• Exercise prompt:
Of the entries below, return exactly those lines that fall between the one containing "s.flash := rfl" and the one containing "s.jobs := rfl", the two end lines included.

________________________

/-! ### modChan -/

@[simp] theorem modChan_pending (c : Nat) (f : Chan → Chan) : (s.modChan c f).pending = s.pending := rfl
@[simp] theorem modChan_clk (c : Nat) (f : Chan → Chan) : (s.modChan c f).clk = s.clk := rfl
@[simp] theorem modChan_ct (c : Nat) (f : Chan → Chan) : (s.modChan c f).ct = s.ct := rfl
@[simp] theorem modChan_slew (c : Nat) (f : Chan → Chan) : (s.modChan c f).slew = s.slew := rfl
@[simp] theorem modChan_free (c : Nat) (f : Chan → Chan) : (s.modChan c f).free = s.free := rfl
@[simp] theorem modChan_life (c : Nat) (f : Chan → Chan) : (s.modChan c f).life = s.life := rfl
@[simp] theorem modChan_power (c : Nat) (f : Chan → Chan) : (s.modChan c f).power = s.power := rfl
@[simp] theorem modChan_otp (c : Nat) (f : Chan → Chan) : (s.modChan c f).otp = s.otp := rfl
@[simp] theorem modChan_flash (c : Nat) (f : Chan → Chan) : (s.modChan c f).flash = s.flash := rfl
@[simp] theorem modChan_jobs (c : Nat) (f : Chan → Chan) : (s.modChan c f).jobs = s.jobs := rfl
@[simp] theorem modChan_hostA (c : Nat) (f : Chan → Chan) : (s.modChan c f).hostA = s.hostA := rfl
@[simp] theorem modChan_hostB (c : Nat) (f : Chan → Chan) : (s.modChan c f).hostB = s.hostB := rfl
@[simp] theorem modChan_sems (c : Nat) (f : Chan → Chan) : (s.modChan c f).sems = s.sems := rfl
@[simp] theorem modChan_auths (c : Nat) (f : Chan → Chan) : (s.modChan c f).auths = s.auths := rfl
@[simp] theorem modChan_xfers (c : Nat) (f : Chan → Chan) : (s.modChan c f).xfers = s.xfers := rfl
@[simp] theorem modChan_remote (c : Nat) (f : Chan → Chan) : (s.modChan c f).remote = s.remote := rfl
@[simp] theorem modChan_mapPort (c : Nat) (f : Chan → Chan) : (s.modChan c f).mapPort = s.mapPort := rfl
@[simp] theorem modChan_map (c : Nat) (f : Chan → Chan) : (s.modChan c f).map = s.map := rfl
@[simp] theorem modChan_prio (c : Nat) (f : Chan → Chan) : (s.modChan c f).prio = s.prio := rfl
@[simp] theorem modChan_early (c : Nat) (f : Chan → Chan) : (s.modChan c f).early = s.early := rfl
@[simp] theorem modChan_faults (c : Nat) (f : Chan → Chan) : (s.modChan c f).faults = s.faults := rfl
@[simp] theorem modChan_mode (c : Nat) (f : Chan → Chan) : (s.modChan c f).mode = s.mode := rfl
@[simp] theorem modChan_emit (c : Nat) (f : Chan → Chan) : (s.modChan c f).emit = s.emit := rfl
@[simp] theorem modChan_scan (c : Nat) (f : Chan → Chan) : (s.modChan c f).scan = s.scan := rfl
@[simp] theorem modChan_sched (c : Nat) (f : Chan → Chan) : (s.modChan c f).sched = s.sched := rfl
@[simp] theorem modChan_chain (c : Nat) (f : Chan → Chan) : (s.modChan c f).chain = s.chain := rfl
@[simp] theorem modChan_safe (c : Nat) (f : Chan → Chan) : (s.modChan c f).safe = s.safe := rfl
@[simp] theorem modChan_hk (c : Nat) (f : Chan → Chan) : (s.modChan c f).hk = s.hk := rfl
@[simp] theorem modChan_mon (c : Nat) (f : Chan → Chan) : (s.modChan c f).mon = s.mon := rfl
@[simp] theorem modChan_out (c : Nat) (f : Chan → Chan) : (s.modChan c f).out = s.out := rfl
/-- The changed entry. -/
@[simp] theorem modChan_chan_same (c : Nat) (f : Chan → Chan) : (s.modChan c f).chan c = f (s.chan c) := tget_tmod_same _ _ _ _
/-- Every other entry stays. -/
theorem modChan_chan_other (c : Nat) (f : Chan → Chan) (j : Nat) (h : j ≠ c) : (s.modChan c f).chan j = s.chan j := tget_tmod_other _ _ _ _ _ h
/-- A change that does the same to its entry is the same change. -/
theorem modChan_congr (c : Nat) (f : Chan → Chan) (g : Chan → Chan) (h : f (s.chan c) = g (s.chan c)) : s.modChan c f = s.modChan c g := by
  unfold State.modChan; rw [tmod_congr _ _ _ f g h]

________________________

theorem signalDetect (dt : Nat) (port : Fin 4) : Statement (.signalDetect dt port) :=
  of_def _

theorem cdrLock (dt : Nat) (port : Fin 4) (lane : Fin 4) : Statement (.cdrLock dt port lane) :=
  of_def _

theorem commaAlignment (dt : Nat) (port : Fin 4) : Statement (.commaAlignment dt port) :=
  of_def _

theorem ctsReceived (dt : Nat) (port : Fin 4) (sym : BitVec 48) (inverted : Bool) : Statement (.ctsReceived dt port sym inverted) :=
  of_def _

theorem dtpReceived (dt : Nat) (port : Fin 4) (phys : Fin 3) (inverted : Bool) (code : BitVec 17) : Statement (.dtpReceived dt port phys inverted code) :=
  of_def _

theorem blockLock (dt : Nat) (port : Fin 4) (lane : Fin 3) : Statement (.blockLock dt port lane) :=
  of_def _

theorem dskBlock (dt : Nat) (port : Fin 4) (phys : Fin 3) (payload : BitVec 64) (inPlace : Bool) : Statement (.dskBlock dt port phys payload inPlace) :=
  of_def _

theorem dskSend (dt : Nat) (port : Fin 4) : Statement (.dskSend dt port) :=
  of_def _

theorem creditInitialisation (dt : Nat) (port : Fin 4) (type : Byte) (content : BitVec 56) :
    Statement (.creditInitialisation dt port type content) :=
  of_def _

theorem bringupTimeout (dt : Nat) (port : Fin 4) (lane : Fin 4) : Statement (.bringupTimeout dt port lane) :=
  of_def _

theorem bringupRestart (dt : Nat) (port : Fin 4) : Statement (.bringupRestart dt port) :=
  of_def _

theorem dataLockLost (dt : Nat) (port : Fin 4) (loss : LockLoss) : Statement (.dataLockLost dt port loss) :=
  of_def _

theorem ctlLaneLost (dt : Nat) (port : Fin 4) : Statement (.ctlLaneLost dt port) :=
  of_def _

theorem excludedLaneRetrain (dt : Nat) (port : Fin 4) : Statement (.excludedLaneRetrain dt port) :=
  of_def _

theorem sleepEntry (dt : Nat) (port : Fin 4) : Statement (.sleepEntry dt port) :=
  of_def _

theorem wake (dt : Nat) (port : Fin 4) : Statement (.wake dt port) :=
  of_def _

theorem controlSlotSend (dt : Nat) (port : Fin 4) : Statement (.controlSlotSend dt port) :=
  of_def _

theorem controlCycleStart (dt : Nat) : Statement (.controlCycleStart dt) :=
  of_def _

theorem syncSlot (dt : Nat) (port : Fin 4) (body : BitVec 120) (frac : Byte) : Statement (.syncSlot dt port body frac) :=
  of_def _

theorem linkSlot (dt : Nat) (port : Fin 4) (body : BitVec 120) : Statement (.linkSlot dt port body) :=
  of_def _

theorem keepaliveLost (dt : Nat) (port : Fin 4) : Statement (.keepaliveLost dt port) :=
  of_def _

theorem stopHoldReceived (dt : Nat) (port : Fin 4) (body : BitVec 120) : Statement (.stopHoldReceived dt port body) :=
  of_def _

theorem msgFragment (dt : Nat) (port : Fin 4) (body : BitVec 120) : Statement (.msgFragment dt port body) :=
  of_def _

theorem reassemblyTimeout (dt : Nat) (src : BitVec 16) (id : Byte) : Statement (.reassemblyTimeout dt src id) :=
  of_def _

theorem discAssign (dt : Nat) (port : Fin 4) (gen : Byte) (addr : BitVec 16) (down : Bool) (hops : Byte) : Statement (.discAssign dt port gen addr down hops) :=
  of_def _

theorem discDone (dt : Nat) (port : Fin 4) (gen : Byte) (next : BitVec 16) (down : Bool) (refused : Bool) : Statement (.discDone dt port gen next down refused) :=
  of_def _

________________________

• Response to this exercise:
@[simp] theorem modChan_flash (c : Nat) (f : Chan → Chan) : (s.modChan c f).flash = s.flash := rfl
@[simp] theorem modChan_jobs (c : Nat) (f : Chan → Chan) : (s.modChan c f).jobs = s.jobs := rfl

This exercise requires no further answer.